Reproduce nothing but the lines from the one with "let s1 := s.modMat" down to the last line of the data below.

(Stored data entries)
----------

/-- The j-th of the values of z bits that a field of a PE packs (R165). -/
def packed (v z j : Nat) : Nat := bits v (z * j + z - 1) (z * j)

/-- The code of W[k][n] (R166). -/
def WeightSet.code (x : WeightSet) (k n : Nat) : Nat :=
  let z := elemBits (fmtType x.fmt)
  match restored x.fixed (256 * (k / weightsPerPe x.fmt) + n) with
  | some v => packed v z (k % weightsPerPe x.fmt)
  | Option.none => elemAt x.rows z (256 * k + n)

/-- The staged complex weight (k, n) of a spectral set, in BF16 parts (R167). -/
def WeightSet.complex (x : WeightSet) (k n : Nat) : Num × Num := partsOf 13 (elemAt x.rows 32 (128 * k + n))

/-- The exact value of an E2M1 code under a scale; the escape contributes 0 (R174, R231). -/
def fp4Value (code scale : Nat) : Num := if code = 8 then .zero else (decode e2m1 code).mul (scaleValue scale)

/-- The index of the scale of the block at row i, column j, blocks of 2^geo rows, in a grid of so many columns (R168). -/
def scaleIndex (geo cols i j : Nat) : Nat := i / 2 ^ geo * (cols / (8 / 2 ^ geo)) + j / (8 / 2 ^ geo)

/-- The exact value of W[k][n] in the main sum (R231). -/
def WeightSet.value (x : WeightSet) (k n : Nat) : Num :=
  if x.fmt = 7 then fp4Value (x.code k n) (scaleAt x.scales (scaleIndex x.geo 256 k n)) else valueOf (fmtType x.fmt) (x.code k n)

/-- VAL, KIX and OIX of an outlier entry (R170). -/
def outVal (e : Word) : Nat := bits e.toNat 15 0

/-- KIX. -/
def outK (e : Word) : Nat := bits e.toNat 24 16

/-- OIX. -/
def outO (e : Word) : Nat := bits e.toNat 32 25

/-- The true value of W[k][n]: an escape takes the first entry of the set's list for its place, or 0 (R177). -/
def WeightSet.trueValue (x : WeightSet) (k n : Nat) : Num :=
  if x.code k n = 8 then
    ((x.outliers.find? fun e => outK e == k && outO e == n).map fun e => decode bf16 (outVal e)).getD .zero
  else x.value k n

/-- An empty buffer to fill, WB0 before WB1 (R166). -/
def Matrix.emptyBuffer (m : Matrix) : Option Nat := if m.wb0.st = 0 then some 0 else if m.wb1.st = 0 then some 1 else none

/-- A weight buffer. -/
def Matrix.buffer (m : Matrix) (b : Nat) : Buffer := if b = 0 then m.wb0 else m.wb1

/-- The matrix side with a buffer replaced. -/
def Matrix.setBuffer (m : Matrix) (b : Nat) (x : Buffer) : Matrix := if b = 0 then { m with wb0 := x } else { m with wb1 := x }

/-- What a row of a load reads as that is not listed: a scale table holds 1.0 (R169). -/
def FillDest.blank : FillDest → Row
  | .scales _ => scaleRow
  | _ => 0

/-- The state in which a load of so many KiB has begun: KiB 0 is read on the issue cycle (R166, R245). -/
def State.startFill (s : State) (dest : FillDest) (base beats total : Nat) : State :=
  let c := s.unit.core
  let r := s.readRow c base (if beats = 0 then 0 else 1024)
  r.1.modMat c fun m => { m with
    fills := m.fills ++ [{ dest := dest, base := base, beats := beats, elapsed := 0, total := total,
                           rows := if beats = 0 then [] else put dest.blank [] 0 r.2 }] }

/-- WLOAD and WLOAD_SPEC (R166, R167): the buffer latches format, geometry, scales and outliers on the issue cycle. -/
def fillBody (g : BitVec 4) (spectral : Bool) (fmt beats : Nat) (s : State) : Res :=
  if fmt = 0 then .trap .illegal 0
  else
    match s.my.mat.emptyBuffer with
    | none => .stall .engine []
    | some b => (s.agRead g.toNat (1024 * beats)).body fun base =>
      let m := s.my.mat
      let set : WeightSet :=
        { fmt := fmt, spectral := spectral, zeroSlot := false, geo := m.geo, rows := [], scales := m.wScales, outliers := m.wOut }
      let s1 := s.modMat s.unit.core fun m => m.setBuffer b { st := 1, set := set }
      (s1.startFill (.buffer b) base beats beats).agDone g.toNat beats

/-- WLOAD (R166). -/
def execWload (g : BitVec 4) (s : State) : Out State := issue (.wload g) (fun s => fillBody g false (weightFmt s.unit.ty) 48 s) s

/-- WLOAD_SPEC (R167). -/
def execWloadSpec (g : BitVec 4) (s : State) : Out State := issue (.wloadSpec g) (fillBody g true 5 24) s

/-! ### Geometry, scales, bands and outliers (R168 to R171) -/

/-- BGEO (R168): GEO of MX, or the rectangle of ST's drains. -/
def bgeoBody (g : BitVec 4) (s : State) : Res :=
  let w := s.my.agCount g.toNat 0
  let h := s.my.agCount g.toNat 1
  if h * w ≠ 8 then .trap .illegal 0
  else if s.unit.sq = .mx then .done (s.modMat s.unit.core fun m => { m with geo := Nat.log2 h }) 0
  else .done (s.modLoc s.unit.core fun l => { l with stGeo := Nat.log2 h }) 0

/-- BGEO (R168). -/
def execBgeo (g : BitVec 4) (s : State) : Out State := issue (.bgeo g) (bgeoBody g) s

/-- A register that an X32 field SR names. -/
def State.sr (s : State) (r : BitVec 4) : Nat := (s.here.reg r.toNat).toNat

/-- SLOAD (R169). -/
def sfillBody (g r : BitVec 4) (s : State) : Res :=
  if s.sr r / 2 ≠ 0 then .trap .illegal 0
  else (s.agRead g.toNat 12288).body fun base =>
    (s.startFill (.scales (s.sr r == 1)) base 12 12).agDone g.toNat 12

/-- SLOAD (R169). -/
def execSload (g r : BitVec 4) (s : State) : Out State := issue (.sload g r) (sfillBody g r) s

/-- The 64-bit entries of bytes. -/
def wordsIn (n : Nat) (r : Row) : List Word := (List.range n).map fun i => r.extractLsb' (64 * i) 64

----------

**RESPONSE**
      let s1 := s.modMat s.unit.core fun m => m.setBuffer b { st := 1, set := set }
      (s1.startFill (.buffer b) base beats beats).agDone g.toNat beats

/-- WLOAD (R166). -/
def execWload (g : BitVec 4) (s : State) : Out State := issue (.wload g) (fun s => fillBody g false (weightFmt s.unit.ty) 48 s) s

/-- WLOAD_SPEC (R167). -/
def execWloadSpec (g : BitVec 4) (s : State) : Out State := issue (.wloadSpec g) (fillBody g true 5 24) s

/-! ### Geometry, scales, bands and outliers (R168 to R171) -/

/-- BGEO (R168): GEO of MX, or the rectangle of ST's drains. -/
def bgeoBody (g : BitVec 4) (s : State) : Res :=
  let w := s.my.agCount g.toNat 0
  let h := s.my.agCount g.toNat 1
  if h * w ≠ 8 then .trap .illegal 0
  else if s.unit.sq = .mx then .done (s.modMat s.unit.core fun m => { m with geo := Nat.log2 h }) 0
  else .done (s.modLoc s.unit.core fun l => { l with stGeo := Nat.log2 h }) 0

/-- BGEO (R168). -/
def execBgeo (g : BitVec 4) (s : State) : Out State := issue (.bgeo g) (bgeoBody g) s

/-- A register that an X32 field SR names. -/
def State.sr (s : State) (r : BitVec 4) : Nat := (s.here.reg r.toNat).toNat

/-- SLOAD (R169). -/
def sfillBody (g r : BitVec 4) (s : State) : Res :=
  if s.sr r / 2 ≠ 0 then .trap .illegal 0
  else (s.agRead g.toNat 12288).body fun base =>
    (s.startFill (.scales (s.sr r == 1)) base 12 12).agDone g.toNat 12

/-- SLOAD (R169). -/
def execSload (g r : BitVec 4) (s : State) : Out State := issue (.sload g r) (sfillBody g r) s

/-- The 64-bit entries of bytes. -/
def wordsIn (n : Nat) (r : Row) : List Word := (List.range n).map fun i => r.extractLsb' (64 * i) 64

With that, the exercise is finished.